== Segment start ==

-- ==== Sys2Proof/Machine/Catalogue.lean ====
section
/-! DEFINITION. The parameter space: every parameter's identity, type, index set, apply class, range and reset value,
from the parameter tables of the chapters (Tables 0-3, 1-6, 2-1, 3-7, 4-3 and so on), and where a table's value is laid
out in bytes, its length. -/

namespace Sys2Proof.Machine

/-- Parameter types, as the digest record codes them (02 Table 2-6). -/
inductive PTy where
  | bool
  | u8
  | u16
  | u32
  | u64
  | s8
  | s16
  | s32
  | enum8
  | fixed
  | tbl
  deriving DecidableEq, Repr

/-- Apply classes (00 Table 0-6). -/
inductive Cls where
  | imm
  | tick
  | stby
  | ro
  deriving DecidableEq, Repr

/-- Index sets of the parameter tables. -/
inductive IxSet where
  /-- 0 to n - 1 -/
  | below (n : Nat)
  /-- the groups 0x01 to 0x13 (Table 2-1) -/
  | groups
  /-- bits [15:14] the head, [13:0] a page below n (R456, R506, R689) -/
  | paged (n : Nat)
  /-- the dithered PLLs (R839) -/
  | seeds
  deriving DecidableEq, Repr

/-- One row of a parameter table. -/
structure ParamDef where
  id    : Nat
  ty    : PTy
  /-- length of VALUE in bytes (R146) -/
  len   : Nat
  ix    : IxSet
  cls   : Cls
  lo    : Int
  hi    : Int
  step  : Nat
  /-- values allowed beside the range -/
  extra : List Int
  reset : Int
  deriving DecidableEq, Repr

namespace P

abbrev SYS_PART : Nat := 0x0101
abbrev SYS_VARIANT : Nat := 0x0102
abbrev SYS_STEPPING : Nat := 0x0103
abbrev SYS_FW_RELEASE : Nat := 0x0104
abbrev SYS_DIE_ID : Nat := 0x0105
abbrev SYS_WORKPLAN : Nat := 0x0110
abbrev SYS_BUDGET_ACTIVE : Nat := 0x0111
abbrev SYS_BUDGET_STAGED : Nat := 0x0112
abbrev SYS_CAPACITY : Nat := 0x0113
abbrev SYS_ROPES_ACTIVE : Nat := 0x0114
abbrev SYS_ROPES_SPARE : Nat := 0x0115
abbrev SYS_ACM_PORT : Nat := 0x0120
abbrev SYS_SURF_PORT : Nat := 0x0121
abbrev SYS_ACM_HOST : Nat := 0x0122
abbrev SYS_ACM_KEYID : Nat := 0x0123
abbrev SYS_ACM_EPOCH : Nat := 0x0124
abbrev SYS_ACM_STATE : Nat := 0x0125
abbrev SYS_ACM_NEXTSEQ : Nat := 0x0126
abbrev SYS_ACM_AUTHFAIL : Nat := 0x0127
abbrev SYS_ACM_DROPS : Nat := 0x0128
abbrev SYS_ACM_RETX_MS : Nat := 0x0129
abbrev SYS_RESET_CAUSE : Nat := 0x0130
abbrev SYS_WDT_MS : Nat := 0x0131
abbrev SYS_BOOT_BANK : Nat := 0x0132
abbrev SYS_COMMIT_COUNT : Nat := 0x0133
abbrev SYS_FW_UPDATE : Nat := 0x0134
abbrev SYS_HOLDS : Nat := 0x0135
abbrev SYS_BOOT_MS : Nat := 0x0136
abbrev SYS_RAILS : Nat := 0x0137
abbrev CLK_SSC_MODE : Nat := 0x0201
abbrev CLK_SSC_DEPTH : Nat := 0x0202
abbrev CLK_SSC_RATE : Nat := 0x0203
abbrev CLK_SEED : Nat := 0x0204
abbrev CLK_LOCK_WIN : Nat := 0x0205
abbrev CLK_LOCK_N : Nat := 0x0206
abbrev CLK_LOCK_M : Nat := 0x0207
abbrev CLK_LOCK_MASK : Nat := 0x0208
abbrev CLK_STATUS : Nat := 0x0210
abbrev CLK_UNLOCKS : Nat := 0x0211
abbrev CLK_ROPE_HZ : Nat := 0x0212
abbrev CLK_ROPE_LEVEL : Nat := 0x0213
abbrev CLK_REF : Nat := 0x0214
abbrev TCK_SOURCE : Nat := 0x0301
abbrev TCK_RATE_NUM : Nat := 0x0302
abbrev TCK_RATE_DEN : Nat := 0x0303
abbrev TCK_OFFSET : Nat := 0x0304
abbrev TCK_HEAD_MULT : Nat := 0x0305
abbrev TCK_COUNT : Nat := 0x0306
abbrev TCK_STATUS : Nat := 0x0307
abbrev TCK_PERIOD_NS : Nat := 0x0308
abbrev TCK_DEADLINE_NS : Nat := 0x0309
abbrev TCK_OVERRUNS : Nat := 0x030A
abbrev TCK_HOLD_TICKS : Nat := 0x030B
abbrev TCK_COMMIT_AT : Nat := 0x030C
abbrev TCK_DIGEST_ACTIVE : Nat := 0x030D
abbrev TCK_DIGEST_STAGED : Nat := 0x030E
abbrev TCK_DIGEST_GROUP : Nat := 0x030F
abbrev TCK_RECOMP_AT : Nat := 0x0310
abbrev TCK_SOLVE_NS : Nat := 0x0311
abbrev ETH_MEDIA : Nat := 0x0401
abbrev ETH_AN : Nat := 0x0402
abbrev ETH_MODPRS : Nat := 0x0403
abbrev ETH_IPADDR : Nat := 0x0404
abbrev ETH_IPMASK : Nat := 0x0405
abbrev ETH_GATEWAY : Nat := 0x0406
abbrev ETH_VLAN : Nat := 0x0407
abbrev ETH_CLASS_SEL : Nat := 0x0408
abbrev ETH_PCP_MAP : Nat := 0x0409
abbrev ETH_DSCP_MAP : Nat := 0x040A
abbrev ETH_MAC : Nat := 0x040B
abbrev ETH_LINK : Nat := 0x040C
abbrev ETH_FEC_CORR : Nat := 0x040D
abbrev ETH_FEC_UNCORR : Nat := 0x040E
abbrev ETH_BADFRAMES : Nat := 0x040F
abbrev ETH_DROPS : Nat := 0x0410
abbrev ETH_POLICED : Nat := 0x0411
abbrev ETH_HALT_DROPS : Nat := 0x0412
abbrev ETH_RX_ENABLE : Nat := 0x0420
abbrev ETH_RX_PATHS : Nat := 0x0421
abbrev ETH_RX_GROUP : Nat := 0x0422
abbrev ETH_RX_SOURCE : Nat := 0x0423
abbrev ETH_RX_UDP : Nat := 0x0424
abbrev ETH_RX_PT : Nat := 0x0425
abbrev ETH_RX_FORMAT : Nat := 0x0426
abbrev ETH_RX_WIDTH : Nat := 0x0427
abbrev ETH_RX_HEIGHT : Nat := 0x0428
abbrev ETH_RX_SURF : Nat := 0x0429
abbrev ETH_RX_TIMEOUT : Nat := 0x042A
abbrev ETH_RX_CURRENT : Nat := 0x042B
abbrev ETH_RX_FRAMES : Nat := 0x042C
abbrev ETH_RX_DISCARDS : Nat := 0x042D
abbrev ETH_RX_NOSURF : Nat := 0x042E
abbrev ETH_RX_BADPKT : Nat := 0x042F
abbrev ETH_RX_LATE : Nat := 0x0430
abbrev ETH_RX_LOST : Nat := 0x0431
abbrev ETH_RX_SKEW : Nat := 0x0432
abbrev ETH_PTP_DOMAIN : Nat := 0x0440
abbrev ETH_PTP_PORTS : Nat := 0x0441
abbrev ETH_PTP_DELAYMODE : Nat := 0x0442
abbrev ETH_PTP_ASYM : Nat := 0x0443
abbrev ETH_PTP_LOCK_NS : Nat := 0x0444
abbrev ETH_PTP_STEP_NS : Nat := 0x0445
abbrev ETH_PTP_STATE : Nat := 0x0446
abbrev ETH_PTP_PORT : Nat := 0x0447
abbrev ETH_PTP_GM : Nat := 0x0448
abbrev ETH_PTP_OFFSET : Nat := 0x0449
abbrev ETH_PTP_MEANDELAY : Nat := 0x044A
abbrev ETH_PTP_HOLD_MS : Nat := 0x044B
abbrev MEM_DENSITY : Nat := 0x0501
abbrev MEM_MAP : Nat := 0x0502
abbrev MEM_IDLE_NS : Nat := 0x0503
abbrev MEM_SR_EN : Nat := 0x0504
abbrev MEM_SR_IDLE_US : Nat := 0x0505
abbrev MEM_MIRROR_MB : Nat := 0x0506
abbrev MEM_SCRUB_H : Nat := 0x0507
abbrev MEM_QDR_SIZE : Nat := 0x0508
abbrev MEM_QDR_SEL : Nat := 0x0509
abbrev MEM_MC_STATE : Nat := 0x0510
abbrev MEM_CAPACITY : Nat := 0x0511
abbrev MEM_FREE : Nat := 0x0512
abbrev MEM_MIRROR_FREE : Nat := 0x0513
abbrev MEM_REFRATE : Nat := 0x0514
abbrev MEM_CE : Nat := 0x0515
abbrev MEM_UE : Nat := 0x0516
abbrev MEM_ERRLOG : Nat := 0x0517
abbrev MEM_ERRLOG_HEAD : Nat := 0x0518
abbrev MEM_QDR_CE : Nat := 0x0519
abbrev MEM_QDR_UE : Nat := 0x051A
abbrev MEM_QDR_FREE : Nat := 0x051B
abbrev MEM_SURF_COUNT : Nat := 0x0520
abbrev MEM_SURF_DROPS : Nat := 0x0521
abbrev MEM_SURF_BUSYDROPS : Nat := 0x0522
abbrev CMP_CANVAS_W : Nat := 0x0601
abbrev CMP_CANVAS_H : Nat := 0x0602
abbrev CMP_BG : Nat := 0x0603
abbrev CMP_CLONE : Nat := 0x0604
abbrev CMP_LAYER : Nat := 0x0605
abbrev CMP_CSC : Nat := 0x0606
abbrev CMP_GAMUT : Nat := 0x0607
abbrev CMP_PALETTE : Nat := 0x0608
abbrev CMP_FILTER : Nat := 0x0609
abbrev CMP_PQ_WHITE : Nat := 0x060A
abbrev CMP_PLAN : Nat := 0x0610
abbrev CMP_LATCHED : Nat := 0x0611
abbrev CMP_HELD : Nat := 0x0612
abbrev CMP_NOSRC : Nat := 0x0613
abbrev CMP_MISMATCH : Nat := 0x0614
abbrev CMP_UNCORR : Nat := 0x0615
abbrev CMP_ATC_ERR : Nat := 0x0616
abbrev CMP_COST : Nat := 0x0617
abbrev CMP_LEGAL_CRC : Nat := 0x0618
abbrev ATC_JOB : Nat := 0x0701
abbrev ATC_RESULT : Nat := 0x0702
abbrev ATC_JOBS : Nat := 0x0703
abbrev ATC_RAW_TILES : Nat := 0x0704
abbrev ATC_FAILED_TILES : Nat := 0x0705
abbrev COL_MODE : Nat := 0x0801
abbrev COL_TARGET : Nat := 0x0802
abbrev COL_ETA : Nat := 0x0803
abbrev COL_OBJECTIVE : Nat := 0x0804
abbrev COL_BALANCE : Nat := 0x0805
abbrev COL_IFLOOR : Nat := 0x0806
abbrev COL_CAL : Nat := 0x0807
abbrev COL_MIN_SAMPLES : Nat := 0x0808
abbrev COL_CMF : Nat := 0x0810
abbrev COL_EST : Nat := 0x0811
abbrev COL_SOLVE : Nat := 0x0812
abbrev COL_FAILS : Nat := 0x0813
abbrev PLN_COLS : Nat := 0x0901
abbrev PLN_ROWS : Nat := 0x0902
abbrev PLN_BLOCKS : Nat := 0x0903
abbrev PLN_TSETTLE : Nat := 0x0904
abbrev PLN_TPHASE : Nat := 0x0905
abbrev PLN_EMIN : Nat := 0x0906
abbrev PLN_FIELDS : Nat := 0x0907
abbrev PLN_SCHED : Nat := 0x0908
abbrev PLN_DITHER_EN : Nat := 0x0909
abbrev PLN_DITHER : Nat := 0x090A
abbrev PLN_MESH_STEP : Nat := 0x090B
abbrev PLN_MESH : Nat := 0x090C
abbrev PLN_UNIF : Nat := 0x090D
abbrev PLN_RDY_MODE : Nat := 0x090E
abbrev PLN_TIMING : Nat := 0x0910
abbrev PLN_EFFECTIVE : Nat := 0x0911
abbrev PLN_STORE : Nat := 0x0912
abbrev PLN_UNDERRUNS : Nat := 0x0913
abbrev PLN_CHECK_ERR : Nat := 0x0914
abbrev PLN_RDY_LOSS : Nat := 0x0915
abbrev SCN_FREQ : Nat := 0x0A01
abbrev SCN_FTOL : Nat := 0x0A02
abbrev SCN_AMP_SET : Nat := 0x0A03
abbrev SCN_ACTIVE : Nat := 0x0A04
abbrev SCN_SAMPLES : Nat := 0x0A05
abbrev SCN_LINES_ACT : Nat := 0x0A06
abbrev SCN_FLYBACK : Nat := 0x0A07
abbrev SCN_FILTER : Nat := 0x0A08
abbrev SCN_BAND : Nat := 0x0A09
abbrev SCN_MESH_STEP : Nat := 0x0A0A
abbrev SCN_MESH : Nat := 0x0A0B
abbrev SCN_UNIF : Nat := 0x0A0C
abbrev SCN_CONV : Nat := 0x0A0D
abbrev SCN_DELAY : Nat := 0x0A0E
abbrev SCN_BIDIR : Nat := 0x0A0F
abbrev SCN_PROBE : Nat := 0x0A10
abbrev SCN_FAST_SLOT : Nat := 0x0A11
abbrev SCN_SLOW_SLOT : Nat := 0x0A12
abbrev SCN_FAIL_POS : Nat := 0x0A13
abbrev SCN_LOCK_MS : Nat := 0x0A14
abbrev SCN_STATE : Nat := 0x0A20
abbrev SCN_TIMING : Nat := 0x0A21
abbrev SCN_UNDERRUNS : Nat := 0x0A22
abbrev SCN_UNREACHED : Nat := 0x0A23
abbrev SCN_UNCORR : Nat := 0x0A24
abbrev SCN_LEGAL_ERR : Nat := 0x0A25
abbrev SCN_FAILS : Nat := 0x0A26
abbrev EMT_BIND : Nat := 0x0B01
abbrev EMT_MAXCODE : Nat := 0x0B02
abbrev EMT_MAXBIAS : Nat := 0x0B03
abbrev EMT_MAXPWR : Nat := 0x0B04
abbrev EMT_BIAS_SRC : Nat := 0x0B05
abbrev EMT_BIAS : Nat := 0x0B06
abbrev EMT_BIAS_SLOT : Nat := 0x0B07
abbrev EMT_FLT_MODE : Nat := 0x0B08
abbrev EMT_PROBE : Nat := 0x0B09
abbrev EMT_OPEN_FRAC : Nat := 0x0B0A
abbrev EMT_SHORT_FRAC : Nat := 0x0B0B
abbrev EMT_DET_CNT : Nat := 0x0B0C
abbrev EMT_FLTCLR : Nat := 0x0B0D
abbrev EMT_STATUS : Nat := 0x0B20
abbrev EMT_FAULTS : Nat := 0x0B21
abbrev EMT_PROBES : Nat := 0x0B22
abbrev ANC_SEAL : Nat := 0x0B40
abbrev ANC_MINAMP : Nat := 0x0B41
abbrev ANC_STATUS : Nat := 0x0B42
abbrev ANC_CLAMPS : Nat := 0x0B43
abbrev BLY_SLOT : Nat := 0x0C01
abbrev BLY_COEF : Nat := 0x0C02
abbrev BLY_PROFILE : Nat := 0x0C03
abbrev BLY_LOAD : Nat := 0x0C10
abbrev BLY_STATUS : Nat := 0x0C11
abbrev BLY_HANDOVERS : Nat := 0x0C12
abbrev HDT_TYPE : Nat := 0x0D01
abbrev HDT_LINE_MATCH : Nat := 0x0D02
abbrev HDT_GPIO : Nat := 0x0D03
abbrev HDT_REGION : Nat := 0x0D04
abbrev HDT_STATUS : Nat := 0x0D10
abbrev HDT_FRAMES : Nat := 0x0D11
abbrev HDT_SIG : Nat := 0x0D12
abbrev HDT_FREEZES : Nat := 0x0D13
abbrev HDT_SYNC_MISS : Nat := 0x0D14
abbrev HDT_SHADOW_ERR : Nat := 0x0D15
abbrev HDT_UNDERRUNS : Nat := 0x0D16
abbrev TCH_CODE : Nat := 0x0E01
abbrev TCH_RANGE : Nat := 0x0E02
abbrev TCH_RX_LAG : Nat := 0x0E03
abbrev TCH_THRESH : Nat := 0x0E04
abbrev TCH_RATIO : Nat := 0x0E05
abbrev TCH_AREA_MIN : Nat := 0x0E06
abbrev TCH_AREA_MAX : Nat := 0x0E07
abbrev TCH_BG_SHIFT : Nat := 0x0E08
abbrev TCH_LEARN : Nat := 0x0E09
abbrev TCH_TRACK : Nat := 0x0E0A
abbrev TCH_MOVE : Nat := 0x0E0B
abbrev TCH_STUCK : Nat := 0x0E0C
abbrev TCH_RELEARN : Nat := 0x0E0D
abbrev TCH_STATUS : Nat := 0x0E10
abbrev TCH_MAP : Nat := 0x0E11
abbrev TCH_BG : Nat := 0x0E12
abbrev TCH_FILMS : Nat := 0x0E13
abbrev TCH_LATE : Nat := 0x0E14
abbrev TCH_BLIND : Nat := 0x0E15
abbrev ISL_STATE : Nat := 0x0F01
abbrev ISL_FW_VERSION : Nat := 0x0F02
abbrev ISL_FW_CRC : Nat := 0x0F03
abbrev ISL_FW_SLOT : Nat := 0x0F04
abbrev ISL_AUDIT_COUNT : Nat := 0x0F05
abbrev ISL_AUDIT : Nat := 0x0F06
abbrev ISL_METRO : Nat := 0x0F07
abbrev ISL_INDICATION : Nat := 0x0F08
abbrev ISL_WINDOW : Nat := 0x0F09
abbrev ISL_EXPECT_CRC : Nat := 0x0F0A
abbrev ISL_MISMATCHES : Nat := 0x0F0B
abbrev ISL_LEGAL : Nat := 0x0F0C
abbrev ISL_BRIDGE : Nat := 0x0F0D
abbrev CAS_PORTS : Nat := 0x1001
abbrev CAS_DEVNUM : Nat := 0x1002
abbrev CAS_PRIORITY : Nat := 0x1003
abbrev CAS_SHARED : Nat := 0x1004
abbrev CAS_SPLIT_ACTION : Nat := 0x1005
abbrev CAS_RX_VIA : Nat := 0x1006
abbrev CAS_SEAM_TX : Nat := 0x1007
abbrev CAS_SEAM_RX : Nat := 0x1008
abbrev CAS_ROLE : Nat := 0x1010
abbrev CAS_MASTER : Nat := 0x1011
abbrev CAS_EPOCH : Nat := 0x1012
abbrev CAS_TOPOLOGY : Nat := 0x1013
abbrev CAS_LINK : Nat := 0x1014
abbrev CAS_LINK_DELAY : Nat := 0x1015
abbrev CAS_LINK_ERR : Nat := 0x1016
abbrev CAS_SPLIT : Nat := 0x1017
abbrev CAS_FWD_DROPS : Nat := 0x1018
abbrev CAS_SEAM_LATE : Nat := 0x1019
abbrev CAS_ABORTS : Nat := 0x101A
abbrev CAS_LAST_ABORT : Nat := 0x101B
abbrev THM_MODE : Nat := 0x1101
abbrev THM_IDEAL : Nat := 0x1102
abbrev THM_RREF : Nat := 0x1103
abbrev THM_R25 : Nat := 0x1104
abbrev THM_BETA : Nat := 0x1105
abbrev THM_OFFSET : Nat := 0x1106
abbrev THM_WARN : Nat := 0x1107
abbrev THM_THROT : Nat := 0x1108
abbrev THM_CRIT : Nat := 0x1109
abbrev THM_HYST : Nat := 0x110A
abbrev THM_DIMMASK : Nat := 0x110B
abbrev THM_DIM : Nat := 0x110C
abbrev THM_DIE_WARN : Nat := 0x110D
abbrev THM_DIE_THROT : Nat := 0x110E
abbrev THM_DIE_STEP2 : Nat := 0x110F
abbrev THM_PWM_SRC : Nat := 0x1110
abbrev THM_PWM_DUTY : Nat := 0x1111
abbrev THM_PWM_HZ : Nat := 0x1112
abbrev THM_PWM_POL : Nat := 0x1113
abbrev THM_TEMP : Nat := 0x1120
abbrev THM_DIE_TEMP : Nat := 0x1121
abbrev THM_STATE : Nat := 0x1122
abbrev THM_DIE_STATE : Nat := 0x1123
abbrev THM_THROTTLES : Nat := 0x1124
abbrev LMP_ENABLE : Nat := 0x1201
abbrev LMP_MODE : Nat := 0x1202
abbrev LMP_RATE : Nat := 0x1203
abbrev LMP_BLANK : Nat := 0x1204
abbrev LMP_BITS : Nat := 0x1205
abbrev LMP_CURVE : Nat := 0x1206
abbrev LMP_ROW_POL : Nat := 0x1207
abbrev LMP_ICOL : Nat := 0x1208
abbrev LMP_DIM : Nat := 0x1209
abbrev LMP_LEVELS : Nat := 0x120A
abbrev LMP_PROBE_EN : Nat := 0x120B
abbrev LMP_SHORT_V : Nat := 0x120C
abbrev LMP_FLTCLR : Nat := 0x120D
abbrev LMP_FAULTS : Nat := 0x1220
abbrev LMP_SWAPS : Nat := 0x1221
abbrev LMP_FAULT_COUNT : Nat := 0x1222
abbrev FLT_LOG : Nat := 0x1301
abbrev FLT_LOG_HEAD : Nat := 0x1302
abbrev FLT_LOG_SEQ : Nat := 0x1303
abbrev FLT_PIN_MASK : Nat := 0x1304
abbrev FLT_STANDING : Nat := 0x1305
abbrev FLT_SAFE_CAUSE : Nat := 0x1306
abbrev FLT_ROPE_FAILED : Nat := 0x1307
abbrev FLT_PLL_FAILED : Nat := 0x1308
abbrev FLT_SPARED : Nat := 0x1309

== Segment end ==

◆ Problem requirements: Repeat exactly the lines above from the one with "abbrev THM_RREF : Nat := 0x1103" up to and including the one with "abbrev THM_TEMP : Nat := 0x1120". No other line belongs in the reply.

◆ Response:
abbrev THM_RREF : Nat := 0x1103
abbrev THM_R25 : Nat := 0x1104
abbrev THM_BETA : Nat := 0x1105
abbrev THM_OFFSET : Nat := 0x1106
abbrev THM_WARN : Nat := 0x1107
abbrev THM_THROT : Nat := 0x1108
abbrev THM_CRIT : Nat := 0x1109
abbrev THM_HYST : Nat := 0x110A
abbrev THM_DIMMASK : Nat := 0x110B
abbrev THM_DIM : Nat := 0x110C
abbrev THM_DIE_WARN : Nat := 0x110D
abbrev THM_DIE_THROT : Nat := 0x110E
abbrev THM_DIE_STEP2 : Nat := 0x110F
abbrev THM_PWM_SRC : Nat := 0x1110
abbrev THM_PWM_DUTY : Nat := 0x1111
abbrev THM_PWM_HZ : Nat := 0x1112
abbrev THM_PWM_POL : Nat := 0x1113
abbrev THM_TEMP : Nat := 0x1120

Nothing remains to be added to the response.